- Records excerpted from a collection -
-- ==== Sys2Proof/Machine/Report.lean ====
section
/-! DEFINITION. Status codes, what the device puts out, the fault log, and the rejection of a host access (R506, R532, R540,
R554). -/

namespace Sys2Proof.Machine

/-- The 8-bit code of a status (Table HST-15). -/
def statusCode : Status → Nat
  | .ok => 0
  | .eArg => 1
  | .eRange => 2
  | .eAlign => 3
  | .eState => 4
  | .eBusy => 5
  | .eNoroom => 6
  | .eLate => 7
  | .ePerm => 8
  | .eTopology => 9
  | .eDeadline => 0xA
  | .eMedia => 0xB
  | .eFault => 0xC
  | .eCancelled => 0xD
  | .eUnsupported => 0xE
  | .eTimeout => 0xF

/-- The first check that fails. -/
def firstCheck : List (Bool × Status) → Option Status
  | [] => none
  | (b, st) :: t => if b then some st else firstCheck t

/-- Put something out. -/
def State.emit (s : State) (o : Out) : State := { s with outbox := s.outbox ++ [o] }

/-- A function's state at the endpoint. -/
def State.fn (s : State) (f : Nat) : Fn := look {} s.hst.fns f

/-- Change a function's state. -/
def State.updFn (s : State) (f : Nat) (g : Fn → Fn) : State :=
  { s with hst := { s.hst with fns := upd {} s.hst.fns f g } }

/-- Does IDE hold traffic back (R539)? -/
def State.ideBlocks (s : State) : Bool := s.fld Reg.hstCfg 16 1 == 1 && s.fld Reg.hstLink 9 2 != 1

/-- Signal an MSI-X vector of a function; a message is a memory request of the device (R539, R547). -/
def State.msi (s : State) (f v : Nat) : State :=
  if (s.fn f).busMaster && !s.ideBlocks && !s.hst.perst then s.emit (.msi f v) else s

/-- R540: record a rejected access of function `f`: `bar` 0 for BAR0, 1 for BAR2, 2 for BAR4. -/
def State.reject (s : State) (f : Nat) (st : Status) (bar off : Nat) (read : Bool) : State :=
  let s1 := if s.fld (Reg.fnAccErr f) 11 1 = 1 then s
    else (s.setReg (Reg.fnAccErr f)
      (statusCode st + bar * 2 ^ 8 + bit read * 2 ^ 10 + 2 ^ 11 + off % 2 ^ 48 * 2 ^ 16)).msi f 2
  (s1.bump (Reg.fnAccCnt f) 1).bump Reg.hstRejCnt 1

/-! ## The checks before an owning chapter's own (R537, R539, R598) -/

/-- The block of a BAR0 offset (Table REG-4); 16 and above are CORE windows and shadows. -/
def blockOf (off : Nat) : Nat := off / 0x100000

/-- Is the device in the rest state? -/
def State.resting (s : State) : Bool := s.fld Reg.pwrStatus 0 2 == 2

/-- Is a core between two turns of its team, or of no team (R522)? -/
def State.inGap (s : State) (n : Nat) : Bool :=
  match s.teamOfCore n with
  | some k => !(s.team k).running
  | none => true

/-- Cores whose stand-in runs (R522): the reserve is tested since their team came to a gap, or it is filled. -/
def State.standIns (s : State) : List Nat := s.dlr.standing ++ s.dlr.repairs.filter s.inGap

/-- Is a team paused for field repair (R522)? -/
def State.fieldPause (s : State) (k : Nat) : Bool := s.standIns.any (fun n => s.teamOfCore n == some k)

/-- Is a team paused: for field repair, or from a team reset until its next attempt starts (R615)? -/
def State.teamPaused (s : State) (n : Nat) : Bool := s.fieldPause n || s.fld (Reg.dlrTeamRst n) 0 1 == 1

/-- Is the block of an offset served from its shadow copy now (R537, R625)? -/
def State.shadowServed (s : State) (off : Nat) : Bool :=
  match blockOf off with
  | 0x4 => s.dlr.switching.isSome
  | 0xB => s.fld Reg.umpStatus 0 2 == 2
  | b =>
    if 16 ≤ b && b < 32 then
      (let n := (off - 0x1000000) / 0x1000
       (s.cluster (clusterOf n)).dom != .run || (s.teamOfCore n).any (fun k =>
         s.fieldPause k || (s.team k).stopped || s.fld (Reg.dlrTeamRst k) 0 1 == 1))
    else false

/-- Does the rest state turn away a write to the block (R598)? -/
def State.restBlocks (s : State) (off : Nat) : Bool := s.resting && !([0x2, 0x3, 0xA, 0xB, 0xE].contains (blockOf off))

/-- The checks that a write of BAR0 meets before those of its own chapter: IDE, the writer, the shadow copy, the rest state. -/
def State.barChecks (s : State) (fn : BitVec 6) (off : Nat) : List (Bool × Status) :=
  [(s.ideBlocks, .ePerm), (fn != 0#6, .ePerm), (s.shadowServed off, .eBusy), (s.restBlocks off, .eState)]

/-- While PERST# or POR# is low the link is down and an access is dropped with it (R609, R610). -/
def State.linkDown (s : State) : Bool := s.hst.perst || s.clk.por

/-- R540: a host write of BAR0 is rejected with its first failing check, or carried out. -/
def State.hostWrite (s : State) (fn : BitVec 6) (off : Nat) (checks : List (Bool × Status)) (f : State → State) : State :=
  if s.linkDown then s
  else
    match firstCheck (s.barChecks fn off ++ checks) with
    | some st => s.reject fn.toNat st 0 off false
    | none => f s

/-- What a fault record says beside its tick, turn and serial (Table FLT-6). -/
structure FaultInfo where
  src : Nat
  code : Nat := 0
  cls : Nat := 0
  action : Nat := 0
  team : Option Nat := none
  loc : Nat := 0
  aux : Nat := 0
  naff : Nat := 0
  first : Nat := 0xFFFF
deriving DecidableEq, Repr

/-- R532: write one fault record and raise the fault notification. -/
def State.logFault (s : State) (f : FaultInfo) : State :=
  let t := s.team (f.team.getD 0)
  let turn := if f.team.isSome then t.turn else 0
  let att := if f.team.isSome then t.attempt else 0
  let e := s.reg Reg.glbTicks % 2 ^ 64 + turn % 2 ^ 64 * 2 ^ 64 + f.src * 2 ^ 128 + f.code % 256 * 2 ^ 136 + f.cls * 2 ^ 144 +
    f.action * 2 ^ 146 + att % 4 * 2 ^ 150 + f.team.getD 0 % 64 * 2 ^ 152 + bit f.team.isSome * 2 ^ 158 +
    f.loc % 2 ^ 16 * 2 ^ 160 + f.aux % 2 ^ 16 * 2 ^ 176 + f.naff % 2 ^ 13 * 2 ^ 192 + f.first % 2 ^ 16 * 2 ^ 208 +
    s.reg Reg.fltSerial % 2 ^ 32 * 2 ^ 224
  (((s.logEntry Reg.fltLogHead 256 8 17 Reg.fltLog e).bump Reg.fltSerial 1).setFld Reg.fltStatus 0 1 1).msi 0 3

/-- Fault sources of Table FLT-1. -/
def srcCore : Nat := 1
def srcVaultUe : Nat := 2
def srcWeightMedia : Nat := 3
def srcDma : Nat := 4
def srcMesh : Nat := 5
def srcOutPoison : Nat := 6
def srcPlateLost : Nat := 7
def srcDynNet : Nat := 8
def srcTurnTimeout : Nat := 9
def srcSliceVote : Nat := 0xA
def srcSiteFail : Nat := 0xB
def srcClusterLost : Nat := 0xC
def srcRegion : Nat := 0xD
def srcPort : Nat := 0xE
def srcChain : Nat := 0xF
def srcDealer : Nat := 0x10
def srcUmpire : Nat := 0x11
def srcGolden : Nat := 0x12

/-- A request slot; `none` when it is FREE. -/
def State.slot? (s : State) (n : Nat) : Option Slot := find? s.dlr.slots n

/-- Change a request slot that is not FREE. -/
def State.updSlot (s : State) (n : Nat) (f : Slot → Slot) : State :=
  match s.slot? n with
  | none => s
  | some x => { s with dlr := { s.dlr with slots := put s.dlr.slots n (f x) } }

/-- Does an in-service team run or hold a turn of this device? -/
def State.teamLoaded (s : State) (t : Nat) : Bool := (s.team t).loaded

/-- Is any team loaded? -/
def State.anyTeam (s : State) : Bool := s.teams.any (fun t => t.2.loaded)

end Sys2Proof.Machine
end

- EXERCISE -
Within the data above, the span starting at the line containing "def State.updFn (s" and ending at the line containing "starts (R615)? -/" is to be retyped exactly, with no other lines.

- SOLUTION FOR THIS PROBLEM -
def State.updFn (s : State) (f : Nat) (g : Fn → Fn) : State :=
  { s with hst := { s.hst with fns := upd {} s.hst.fns f g } }

/-- Does IDE hold traffic back (R539)? -/
def State.ideBlocks (s : State) : Bool := s.fld Reg.hstCfg 16 1 == 1 && s.fld Reg.hstLink 9 2 != 1

/-- Signal an MSI-X vector of a function; a message is a memory request of the device (R539, R547). -/
def State.msi (s : State) (f v : Nat) : State :=
  if (s.fn f).busMaster && !s.ideBlocks && !s.hst.perst then s.emit (.msi f v) else s

/-- R540: record a rejected access of function `f`: `bar` 0 for BAR0, 1 for BAR2, 2 for BAR4. -/
def State.reject (s : State) (f : Nat) (st : Status) (bar off : Nat) (read : Bool) : State :=
  let s1 := if s.fld (Reg.fnAccErr f) 11 1 = 1 then s
    else (s.setReg (Reg.fnAccErr f)
      (statusCode st + bar * 2 ^ 8 + bit read * 2 ^ 10 + 2 ^ 11 + off % 2 ^ 48 * 2 ^ 16)).msi f 2
  (s1.bump (Reg.fnAccCnt f) 1).bump Reg.hstRejCnt 1

/-! ## The checks before an owning chapter's own (R537, R539, R598) -/

/-- The block of a BAR0 offset (Table REG-4); 16 and above are CORE windows and shadows. -/
def blockOf (off : Nat) : Nat := off / 0x100000

/-- Is the device in the rest state? -/
def State.resting (s : State) : Bool := s.fld Reg.pwrStatus 0 2 == 2

/-- Is a core between two turns of its team, or of no team (R522)? -/
def State.inGap (s : State) (n : Nat) : Bool :=
  match s.teamOfCore n with
  | some k => !(s.team k).running
  | none => true

/-- Cores whose stand-in runs (R522): the reserve is tested since their team came to a gap, or it is filled. -/
def State.standIns (s : State) : List Nat := s.dlr.standing ++ s.dlr.repairs.filter s.inGap

/-- Is a team paused for field repair (R522)? -/
def State.fieldPause (s : State) (k : Nat) : Bool := s.standIns.any (fun n => s.teamOfCore n == some k)

/-- Is a team paused: for field repair, or from a team reset until its next attempt starts (R615)? -/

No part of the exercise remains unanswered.